* [Problem to work on]: Find the line containing "opaque certSlot0 : List Byte → List Byte" in the records below. Copy exactly that line and each one after it, ending at the line containing "opaque hostLease : Nat → BitVec 32", and nothing more.

* [Exercise data]:
***
-- ==== Sys2Proof/Config.lean ====
section
/-! DEFINITION. What the spec leaves open and what an implementation fixes: free values without a body (log entries 1,
2, 6 and 7). -/

namespace Sys2Proof.Config

/-- Which turn the machine takes when nothing is decided yet: any step whose precondition holds may come next (spec/09
R167). Applied to State.freeCtr; log entry 2. -/
opaque turn : Nat → Option Machine.Turn
/-- The line that a fill replaces in its slice, when it replaces one (spec/07 R124: a copy stays until it is replaced):
log entry 1. -/
opaque victim : Nat → Option Nat
/-- A byte whose value the spec does not state (log entry 1). -/
opaque freeByte : Nat → Byte
/-- Which of two messages of one request arrives first (spec/09 R170): log entry 1. -/
opaque pick : Nat → Bool
/-- The last bit of a transcendental result whose 400-bit truncation the interval arithmetic does not decide (spec/06
R98): operation and argument; log entry 6. -/
opaque undecided : Nat → Nat → Nat
/-- The stages a sampled request passes and the ns it queues in each (spec/18 R327; spec/02 R360): log entry 1. -/
opaque stages : Nat → List (Fin 6 × Nat)
/-- The ACC that a stitch record of a pf, cwb or cinv shows, to which the spec gives no code (spec/18 R328): log entry 84. -/
opaque cacheAcc : Nat → Fin 7
/-- The vector registers that svdb named for the log breakpoint at a PC (spec/18 R329): log entry 1. -/
opaque namedVregs : DWord → List Nat
/-- Which lines of an L1 slice lie in the banks that a carve change moves (spec/07 R117): log entry 1. -/
opaque inBanks : Nat → Nat → Bool
/-- Whether svdb traces an engine of a C-die, by the engine's kind, module and die, and the module's WALLTIME: a session turns a trace
on and off as it runs (spec/13 R257, spec/16 R318): log entry 76. -/
opaque traces : Machine.TraceKind → Nat → Nat → Nat → Bool
/-- Where the WALLTIME of a module that joins a job lies among those that keep 20 ns from every other's (spec/01 R13): log entry 1. -/
opaque skew : Nat → Nat
/-- The header of a snapshot and its body records, whose layout the spec does not give, but for KIND (spec/18 R329): log
entry 1. -/
opaque snapshotHead : Machine.Snapshot → List DWord
opaque snapshotBodies : Machine.Snapshot → List (List DWord)
/-- The Ed25519 signature of a module over a message (spec/19 R343): log entry 7. -/
opaque signA : Nat → List Byte → List Byte
/-- The ML-DSA-65 signature of a module over a message (spec/19 R343): log entry 7. -/
opaque signB : Nat → List Byte → List Byte
/-- The public keys of a module (spec/19 R342, R343): log entry 7. -/
opaque keyA : Nat → List Byte
opaque keyB : Nat → List Byte
/-- Whether a signature verifies against a public key: key, message, signature (spec/19 R343): log entry 7. -/
opaque verifyA : List Byte → List Byte → List Byte → Bool
opaque verifyB : List Byte → List Byte → List Byte → Bool
/-- The chain of SPDM certificate slot 0, which certifies an Ed25519 public key (spec/19 R343): log entry 7. -/
opaque certSlot0 : List Byte → List Byte
/-- Whether every die of a module passes its power-on self-test (spec/01 R4): log entry 1. -/
opaque selfTest : Nat → Bool
/-- The lease that the host holds on a line after a read, in ns (spec/09 R172): log entry 1. -/
opaque hostLease : Nat → BitVec 32
/-- Where in a context's save area an image is written, the bytes it is written as, and the words that a register reads whose image was
not written (spec/14 R275): log entry 44. -/
opaque saveAt : Nat → Nat
opaque saveBytes : Nat → List Byte
opaque savedWord : Nat → Nat → DWord
/-- The boot ROM and the firmware image in flash (spec/19 R345): log entry 7. -/
opaque bootRom : List Byte
opaque flashImage : Nat → List Byte
/-- The populated bytes of a module's CXL tier (spec/01 R6): log entry 1. -/
opaque cxlBytes : Nat → Nat

end Sys2Proof.Config
end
***
* [Answer box]:
opaque certSlot0 : List Byte → List Byte
/-- Whether every die of a module passes its power-on self-test (spec/01 R4): log entry 1. -/
opaque selfTest : Nat → Bool
/-- The lease that the host holds on a line after a read, in ns (spec/09 R172): log entry 1. -/
opaque hostLease : Nat → BitVec 32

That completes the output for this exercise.